With no outs and runners on the corners, reliever Casey Hintz took the mound and proceeded to retire the next three batters, two via strikeout, to maintain the three-run lead.

Hintz, a 21-year-old righty selected in the 16th round of the 2025 Draft in July, was promoted to Everett on Sept. 2, making two regular season appearances. Put in a tough spot on Friday, the “new guy” proved his worth.

“It’s just that bulldog mentality that they went in,” Vincej said. “Great job by Casey on that. It was a big-time spot for him. We’ve only seen him pitch a couple times with us, so he’s really stepped up in a huge way for us, and just to get out of that — first and third, nobody out — get some ‘punchies’ and keep the line moving for us, that completely changed the momentum.”

Hintz returned to the eighth, where Eugene’s only base-runner came from a fielding error by Pagliarini at second base. Cox grounded into an inning-ending force out in the next at-bat to avoid any drama.

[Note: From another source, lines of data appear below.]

/-- Spares and references (chapter 13). -/
structure SpareUnit where
  /-- SPARE_CTL without GO -/
  ctl : Word := 0x0007
  /-- SPARE_STAT.CAUSE -/
  cause : Nat := 0
  /-- a command waits for its frame boundary (R390): CMD, KIND, INDEX, facet, port, master -/
  cmd : Option (Nat × Nat × Nat × Nat × Nat) := none
  /-- order stamp of its acceptance -/
  cmdStamp : Nat := 0
  sb : Store SpareSt := []
  sz : Store SpareSt := []
  eb : Store SpareSt := []
  ez : Store SpareSt := []
  /-- port C as a spare (kind CAN) -/
  portC : SpareSt := {}
  /-- FORBID in force for port A, port B (R403) -/
  forbid : List Bool := [false, false]
  /-- path checks in progress, oldest first -/
  chks : List Check := []
  /-- facet at which the background sweep continues, B and Z (R392) -/
  sweepB : Nat := 0
  sweepZ : Nat := 448
  /-- triggered driver checks in progress -/
  drv : List DrvCheck := []
  /-- triggered checks that wait for their frame boundary -/
  wanted : List CheckReq := []
  /-- the standby becomes active at the next tick boundary (R401) -/
  refSwitch : Bool := false
  /-- REF_STAT.ACTIVE: 0 VREF_A, 1 VREF_B -/
  refActive : Nat := 0
  refWarn : Bool := false
  /-- failed references: A, B -/
  failA : Bool := false
  failB : Bool := false
  refDiff : Int := 0
  devA : Nat := 0
  devB : Nat := 0
  /-- consecutive ticks of the difference above its limit (R400) -/
  warnCnt : Nat := 0
  /-- consecutive ticks of each reference above 0.5 % (R401) -/
  failCntA : Nat := 0
  failCntB : Nat := 0
  /-- SRAM rows in use as spares (R405) -/
  rowsUsed : Nat := 0
  /-- rows newly repaired at boots, announced after UNSET (R405) -/
  rowsNew : Nat := 0
  /-- rows repaired so far, as the spare-map log says -/
  rowsDone : List Nat := []
  /-- rows corrected once, with the tick of the correction (R404) -/
  rowHits : Store Nat := []
  /-- the scrub's reading of the array: frames of its 600 s interval that have run, and words read (R404, R441) -/
  scrubFrames : Nat := 0
  scrubRead : Nat := 0
  /-- rows marked for repair in the log (R404) -/
  rowsMarked : List Nat := []
  /-- entry number of the spare-map log (R406) -/
  logSeq : Nat := 0
  /-- kinds already reported exhausted (R408) -/
  exhausted : List Nat := []
  /-- port that port C shadows, tick of the switch, false errors of its controller in this shadow period (R402) -/
  shadow : Nat := 0
  shadowFrom : Nat := 0
  shadowErrs : Nat := 0
deriving DecidableEq, Repr

/-! ## Chain -/

/-- A request to BANK_SEL (R139). -/
structure FadeReq where
  target : Nat
  len : Nat
  atSync : Bool := false
deriving DecidableEq, Repr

That would be saved for the ninth, when Calvin Schapira came in for the save. It started rocky, as he hit Szykowny with his very first pitch and walked Harber to set the Emeralds up with two base-runners and the tying run at the plate.

Following a mound visit, Schapira dialed in and struck out the next three batters, throwing just three total balls in 13 pitches across the three at-bats. After punching out designated hitter Jack Payton to secure the win, Schapira let out a big yell as the AquaSox dugout emptied onto the field.

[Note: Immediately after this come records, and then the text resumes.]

/-- The state of a biquad: two inputs, and two outputs × 2^30 in 64 bits (R127). -/
structure NotchSt where
  x1 : Int := 0
  x2 : Int := 0
  y1 : Int := 0
  y2 : Int := 0
deriving DecidableEq, Repr

/-- One sample through a notch: the new state, the output and whether a width saturated. The scale of the zeros makes the DC
gain exactly 1 (R131). Its products return to the scale of the state with ties toward +∞ (R127). -/
def Notch.step (m : Notch) (z : NotchSt) (x : Int) : NotchSt × Int × Bool :=
  let one : Int := 1073741824
  let zeros : Rat := (x - (m.b1 : Rat) / one * z.x1 + z.x2) * ((one - m.a1 + m.a2 : Int) : Rat) / ((2 * one - m.b1 : Int) : Rat)
  let y := satF 64 (zeros * one + ((m.a1 * z.y1 - m.a2 * z.y2 : Int) : Rat) / one + 1 / 2).floor
  let o := satF 32 (rshift y.1 30)
  ({ x1 := x, x2 := z.x1, y1 := y.1, y2 := z.y1 }, o.1, y.2 || o.2)

/-- A base-rate value, and whether a width saturated in computing it. -/
abbrev Val := Int × Bool

/-- A notch over base-rate values: for each whether the notch is enabled and whether its state is zero at it. A notch that is
not enabled passes its input and keeps no state (R146, R148). -/
def Notch.run (m : Notch) (z : NotchSt) : List (Val × Bool × Bool) → List Val
  | [] => []
  | (x, en, zero) :: xs =>
    if en then
      let (z', y, sat) := m.step (if zero then {} else z) x.1
      (y, x.2 || sat) :: m.run z' xs
    else x :: m.run {} xs

/-- The notch stage over base-rate values, oldest first: enables of each sample, and whether the states are zero at it. -/
def notchStage (trac : Bool) (on : List (Nat × Bool)) (xs : List Val) : List Val :=
  (notchTable trac).foldl (fun acc (f, bit, r) =>
    if on.all (fun e => !e.1.testBit bit) then acc else
    (notchOf f r).run {} ((acc.zip on).map fun (x, en, zero) => (x, en.testBit bit, zero))) xs

/-- The coefficients of a sample or an output: a bank, or a blend of two with α = j ÷ len (R141), as they stood after `gen`
writes (R137). -/
structure Mix where
  src : Nat
  tgt : Nat
  gen : Nat
  j : Nat := 0
  len : Nat := 1
deriving DecidableEq, Repr

/-- What the whole chain needs to know of one output. An argument `d` is the aperture of a base-rate sample, in ticks after
the output's. -/
structure ChainCfg where
  nout : Nat
  sh : Word
  trac : Bool
  /-- the coefficients of the output decimator, and of stage 2 at a sample (R141) -/
  out : Mix
  mix : Int → Mix
  /-- the corrections of a sample (R126) -/
  corr : Int → Corr := fun _ => {}
  /-- notches enabled at a sample (R148) -/
  notch : Int → Nat := fun _ => 0
  /-- the sample at which the notch states are zero (R146) -/
  zeroAt : Option Int := none
  /-- leading modulator bits, those before a clear, which count as 0 (R146) -/
  zeroBits : Nat := 0
  /-- the excitation is reversed in the tick so many ticks after the aperture: its bits are inverted (R42) -/
  rev : Int → Bool := fun _ => false
  /-- range changes: leading modulator bits before each, and the exponent of 4 that rescales later stage-1 outputs (R146) -/
  rescale : List (Nat × Int) := []

/-- The tick, after the output's aperture, in which the modulator bit lies that is the `e`-th from the end of the window: the
response of stages 1 and 2 ends 6,397.5 periods after its centre, and the last centre lies 2·N_out − 1 ticks after the
aperture (R124). -/
def bitTick (nout e : Nat) : Int := (2 * nout - 1 : Int) + (6398 - (e : Int)) / 512

/-- Full taps × len of a blend from the unique halves of its two sets (R141). -/
def State.mixTaps (s : State) (m : Mix) (full : List Int → List Int) (lo n : Nat) : List Int :=
  let half (k : Nat) : List Int := full ((List.range n).map fun i => (s.coefAt m.gen k (lo + i)).toInt)
  if m.src = m.tgt ∧ m.len = 1 then half m.src else blend (half m.src) (half m.tgt) m.j m.len

/-- Rescale a stage-1 output whose window starts at bit `i`: each range change before it counts (R146). An output whose
window lies across the change stays as it is: R146 names the outputs after Y, and an output is taken to be after Y when no
bit of its window is earlier (DESIGN CHOICE, log 224). -/
def rescaled (rs : List (Nat × Int)) (i : Nat) (v : Int) : Int × Bool :=
  let e := (rs.filter fun r => decide (r.1 ≤ i)).foldl (fun a r => a + r.2) (0 : Int)
  if 0 ≤ e then satF 32 (v * 4 ^ e.toNat) else (rshift v (2 * (-e).toNat), false)

/-- The last `n` values of a list. -/
def lastN (n : Nat) (l : List Val) : List Val := l.drop (l.length - n)

/-- The chain over the modulator bits up to the end of the output's window, oldest first: the 24-bit value before
saturation of the word, and whether a stage saturated in the output's own window, which bits further back, given for the
notches' state, do not belong to (R35, R123 to R128, R141, R146). The four corrections of a sample are rounded once, after
the last, with ties toward +∞ (DESIGN CHOICE, log 225: R127 does not say how many roundings they make). -/
def State.runChain (s : State) (c : ChainCfg) (bs : List Bool) : Int × Bool :=
  let x : List Int := bs.mapIdx fun i b =>
    if i < c.zeroBits then 0 else if b != c.rev (bitTick c.nout (bs.length - i)) then 1 else -1
  let y1 := (stage sinc5 128 36 (sh1 c.sh) x).mapIdx fun i v =>
    let r := rescaled c.rescale (i * 128) v.1
    (r.1, v.2 || r.2)
  let w2 := windows 96 4 (y1.map (·.1))
  -- the last base-rate sample of the window lies 2·N_out − 1 ticks after the aperture (R124)
  let after (i : Nat) : Int := (2 * c.nout - 1 : Int) - ((w2.length : Int) - 1 - i)
  let r2 := w2.mapIdx fun i w =>
    let m := c.mix (after i)
    let a := satF 64 (dot (s.mixTaps m mirrorEven 0 48) w / m.len)
    let b := satF 32 (rshift a.1 (23 + sh2 c.sh))
    (b.1, a.2 || b.2)
  let base := r2.mapIdx fun i v =>
    -- one LSB of the range is 2^(11 − SH1) units at this point (R127)
    let u := (2 ^ (11 - sh1 c.sh) : Nat)
    let r := satF 32 (((c.corr (after i)).apply ((v.1 : Rat) / u) * u + 1 / 2).floor)
    (r.1, v.2 || r.2)
  let nt := notchStage c.trac ((List.range base.length).map fun i => (c.notch (after i), c.zeroAt == some (after i))) base
  let rn := nt.map fun v =>
    let r := satF 32 (rshift v.1 (shN c.sh))
    (r.1, v.2 || r.2)
  -- 4·N_out − 1 base-rate samples make the output, and each takes 96 stage-1 outputs, 4 further than the one before it
  let own := 4 * c.nout - 1
  let win := lastN own rn
  let tO := s.mixTaps c.out mirrorOdd (odecBase (Nat.log2 c.nout)) (2 * c.nout)
  let a := satF 72 (dot tO (win.map (·.1)) / c.out.len)
  let b := satF 32 (rshift a.1 (23 + shO c.sh))
  let w := satF 24 b.1
  (w.1, (lastN ((own - 1) * 4 + 96) y1).any (·.2) || win.any (·.2) || a.2 || b.2 || w.2)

“The pitching’s been, I think, pretty good all year,” Truitt said. “We had a lot of confidence coming in with the bullpen, especially (the) back-end, so it was expected, and they did their job.”

Entering the series as the underdog to the red-hot second-half champion Emeralds, Everett faces an opportunity to clinch the Northwest League Championship on home turf. First pitch is at 7:05 p.m. on Saturday.